G9a is a histone lysine methyltransferase belonging to Su (Var) 3 to 9 family, and can catalyze dimethylation and histone H3 lysine 9, causing gene silencing at transcriptional level. Evidences indicate that histone methylation is a major reason for the silencing of tumor suppressor genes.[12,13] Thus, G9a has been reported to be involved in the progression of different cancers, such as ovarian cancer, lung cancer and so on.[14–16] Increased expression of G9a in human cancers suggests that it may be a cancer promoter.[17,18] In addition, previous studies on GC reported that the knockdown of G9a could induce cell apoptosis in GC, suggesting its crucial role in this malignancy.

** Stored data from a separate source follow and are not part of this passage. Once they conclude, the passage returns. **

-- ==== Sys2Proof/Decode.lean ====
section
/-! DEFINITION. Decoding a command byte and encoding a command, both from the opcode map of 30_encoding R74. A byte the map
does not list is rejected by name (R76). -/

namespace Sys2Proof

/-- Why a byte is no command. -/
inductive DecodeError where
  /-- The byte is none of the sixteen codes of R74 (R76). Raised by `decode`; the block answers it by setting ILL. -/
  | illegalCommand (c : Byte)
  deriving DecidableEq, Repr

/-- One row of the map: a byte `c` selects it when `c &&& mask = pattern` (R74). -/
structure OpcodeRow where
  pattern : Byte
  mask : Byte
  /-- the command of the row, from its immediate `imm1` (R73); a format Z row ignores it -/
  build : Bool → Instr

/-- The opcode map, in the order of R74. -/
def opcodeMap : List OpcodeRow :=
  [ ⟨0x01, 0xFF, fun _ => .d2b⟩,
    ⟨0x02, 0xFF, fun _ => .b2d⟩,
    ⟨0x03, 0xFF, fun _ => .b2a⟩,
    ⟨0x10, 0xFF, fun _ => .ptime⟩,
    ⟨0x11, 0xFF, fun _ => .pdt⟩,
    ⟨0x20, 0xFE, .setmode⟩,
    ⟨0x30, 0xFF, fun _ => .dow⟩,
    ⟨0x40, 0xFF, fun _ => .tosec⟩,
    ⟨0x41, 0xFF, fun _ => .adv⟩,
    ⟨0x50, 0xFF, fun _ => .almenc⟩,
    ⟨0x52, 0xFE, .almdec⟩,
    ⟨0x60, 0xFF, fun _ => .fmtt⟩,
    ⟨0x61, 0xFF, fun _ => .fmtd⟩,
    ⟨0x62, 0xFF, fun _ => .fmtn⟩ ]

/-- The selection test of R74. -/
def rowMatches (c : Byte) (row : OpcodeRow) : Bool := c &&& row.mask == row.pattern

/-- The immediate `imm1 = CMD[0]` of format B (R73). -/
def imm1 (c : Byte) : Bool := c.getLsbD 0

/-- The command a byte encodes, a function of the byte alone (R75). -/
def decode (c : Byte) : Except DecodeError Instr :=
  match opcodeMap.find? (rowMatches c) with
  | some row => .ok (row.build (imm1 c))
  | none => .error (.illegalCommand c)

/-- A command byte from its two fields, `fam` in bits 7:4 and `fn` in bits 3:0 (R70, R71). -/
def formatZ (fam fn : BitVec 4) : Byte := fam ++ fn

/-- A format B byte: `fam`, `fn[3:1]`, then the immediate in bit 0 (R72). -/
def formatB (fam : BitVec 4) (fnHi : BitVec 3) (imm : Bool) : Byte := fam ++ fnHi ++ BitVec.ofBool imm

/-- The byte the host writes to `CMD` for a command (R70 to R74). -/
def encode : Instr → Byte
  | .d2b => formatZ 0 1
  | .b2d => formatZ 0 2
  | .b2a => formatZ 0 3
  | .ptime => formatZ 1 0
  | .pdt => formatZ 1 1
  | .setmode w => formatB 2 0 w
  | .dow => formatZ 3 0
  | .tosec => formatZ 4 0
  | .adv => formatZ 4 1
  | .almenc => formatZ 5 0
  | .almdec c => formatB 5 1 c
  | .fmtt => formatZ 6 0
  | .fmtd => formatZ 6 1
  | .fmtn => formatZ 6 2

/-- The first byte of an instruction given as the table numbers its bits, those above `nbits` being 0. A command is one
byte (R70), so this byte is the whole of it. -/
def tableByte (nbits w : Nat) : Byte := BitVec.ofNat 8 (w % 2 ^ nbits)

/-- What the decoder reads from the table's numbering of an instruction; `none` where it refuses. -/
def decodeTableWord (nbits w : Nat) : Option Instr := (decode (tableByte nbits w)).toOption

end Sys2Proof
end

However, there are few studies on the prognostic significance of G9a in GC.
In the present study, we attempted to evaluate the expression patterns of G9a and its prognostic value in GC through Kaplan–Meier survival analysis and Cox regression assay.
2 Materials and methods
2.1 Patients and tissue specimens
In this study we collected 142 GC patients who received surgery at Hubei Cancer Hospital. No cases had received any therapy (chemotherapy or radiotherapy) before operation. One hundred forty-two pairs of GC tissues and adjacent noncancerous tissues (no less than 5 cm from tumor edge) were collected and immediately frozen in liquid nitrogen before stored at −80°C for standby use. All patients were diagnosed by 2 pathologists based on the diagnosis criteria from the World Health Organization. Clinicopathological features of these patients were summarized in Table 1, including age, gender, disease type, pathological type, differentiation (low grade: well/moderate differentiated and low-grade/moderate malignancy; and high grade: poorly differentiated and high-grade malignancy, based on bipolar grading), lymph node metastasis and TNM stage. Moreover, all of the patients were followed up for 5 years, and relevant information was collected through telephone calls or letters. This research was approved by the Ethics Committee of Hubei Cancer Hospital (approval number: 20150844). Written informed consents were signed by the participators or their families.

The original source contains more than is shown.